▶ [About this exercise] Print the entire listing. Each line must match the original exactly.

▶ [Data to process]
-- ==== Sys2Proof/Laws/PerInstr.lean ====
section
/-! SUPPORT. What holds of the word of every command, one lemma per command. -/

namespace Sys2Proof.Laws.ReservedByteZero

/-- The reserved field of a command's word is zero (R80), whatever its operands. -/
def Statement (i : Instr) : Prop := rsvField (encode i) = 0#8

/-- The reserved field of every assembled word is zero. -/
theorem commandWord_rsv (op : Byte) (a b : BitVec 4) (imm : Byte) : rsvField (commandWord op a b imm) = 0#8 := by
  apply BitVec.eq_of_getLsbD_eq
  intro i hi
  simp only [rsvField, commandWord, BitVec.getLsbD_append, BitVec.getLsbD_extractLsb']
  simp [hi, show ¬ 24 + i < 8 by omega, show ¬ 24 + i - 8 < 4 by omega, show ¬ 24 + i - 8 - 4 < 4 by omega,
    show ¬ 24 + i - 8 - 4 - 4 < 8 by omega]

theorem ldx (d s : BitVec 4) : Statement (.ldx d s) := commandWord_rsv _ _ _ _
theorem stx (d s : BitVec 4) : Statement (.stx d s) := commandWord_rsv _ _ _ _
theorem ldk (k s : BitVec 4) : Statement (.ldk k s) := commandWord_rsv _ _ _ _
theorem stk (k s : BitVec 4) : Statement (.stk k s) := commandWord_rsv _ _ _ _
theorem aesrnd (d k : BitVec 4) : Statement (.aesrnd d k) := commandWord_rsv _ _ _ _
theorem kassist (d : BitVec 4) (rcon : Byte) : Statement (.kassist d rcon) := commandWord_rsv _ _ _ _
theorem kexp : Statement .kexp := commandWord_rsv _ _ _ _
theorem round4 (d k : BitVec 4) : Statement (.round4 d k) := commandWord_rsv _ _ _ _
theorem round8 (k : BitVec 4) : Statement (.round8 k) := commandWord_rsv _ _ _ _
theorem net4 (d : BitVec 4) : Statement (.net4 d) := commandWord_rsv _ _ _ _
theorem net8 : Statement .net8 := commandWord_rsv _ _ _ _
theorem explode : Statement .explode := commandWord_rsv _ _ _ _
theorem implode : Statement .implode := commandWord_rsv _ _ _ _

end Sys2Proof.Laws.ReservedByteZero
end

▶ [Solution to this exercise]
-- ==== Sys2Proof/Laws/PerInstr.lean ====
section
/-! SUPPORT. What holds of the word of every command, one lemma per command. -/

namespace Sys2Proof.Laws.ReservedByteZero

/-- The reserved field of a command's word is zero (R80), whatever its operands. -/
def Statement (i : Instr) : Prop := rsvField (encode i) = 0#8

/-- The reserved field of every assembled word is zero. -/
theorem commandWord_rsv (op : Byte) (a b : BitVec 4) (imm : Byte) : rsvField (commandWord op a b imm) = 0#8 := by
  apply BitVec.eq_of_getLsbD_eq
  intro i hi
  simp only [rsvField, commandWord, BitVec.getLsbD_append, BitVec.getLsbD_extractLsb']
  simp [hi, show ¬ 24 + i < 8 by omega, show ¬ 24 + i - 8 < 4 by omega, show ¬ 24 + i - 8 - 4 < 4 by omega,
    show ¬ 24 + i - 8 - 4 - 4 < 8 by omega]

theorem ldx (d s : BitVec 4) : Statement (.ldx d s) := commandWord_rsv _ _ _ _
theorem stx (d s : BitVec 4) : Statement (.stx d s) := commandWord_rsv _ _ _ _
theorem ldk (k s : BitVec 4) : Statement (.ldk k s) := commandWord_rsv _ _ _ _
theorem stk (k s : BitVec 4) : Statement (.stk k s) := commandWord_rsv _ _ _ _
theorem aesrnd (d k : BitVec 4) : Statement (.aesrnd d k) := commandWord_rsv _ _ _ _
theorem kassist (d : BitVec 4) (rcon : Byte) : Statement (.kassist d rcon) := commandWord_rsv _ _ _ _
theorem kexp : Statement .kexp := commandWord_rsv _ _ _ _
theorem round4 (d k : BitVec 4) : Statement (.round4 d k) := commandWord_rsv _ _ _ _
theorem round8 (k : BitVec 4) : Statement (.round8 k) := commandWord_rsv _ _ _ _
theorem net4 (d : BitVec 4) : Statement (.net4 d) := commandWord_rsv _ _ _ _
theorem net8 : Statement .net8 := commandWord_rsv _ _ _ _
theorem explode : Statement .explode := commandWord_rsv _ _ _ _
theorem implode : Statement .implode := commandWord_rsv _ _ _ _

end Sys2Proof.Laws.ReservedByteZero
end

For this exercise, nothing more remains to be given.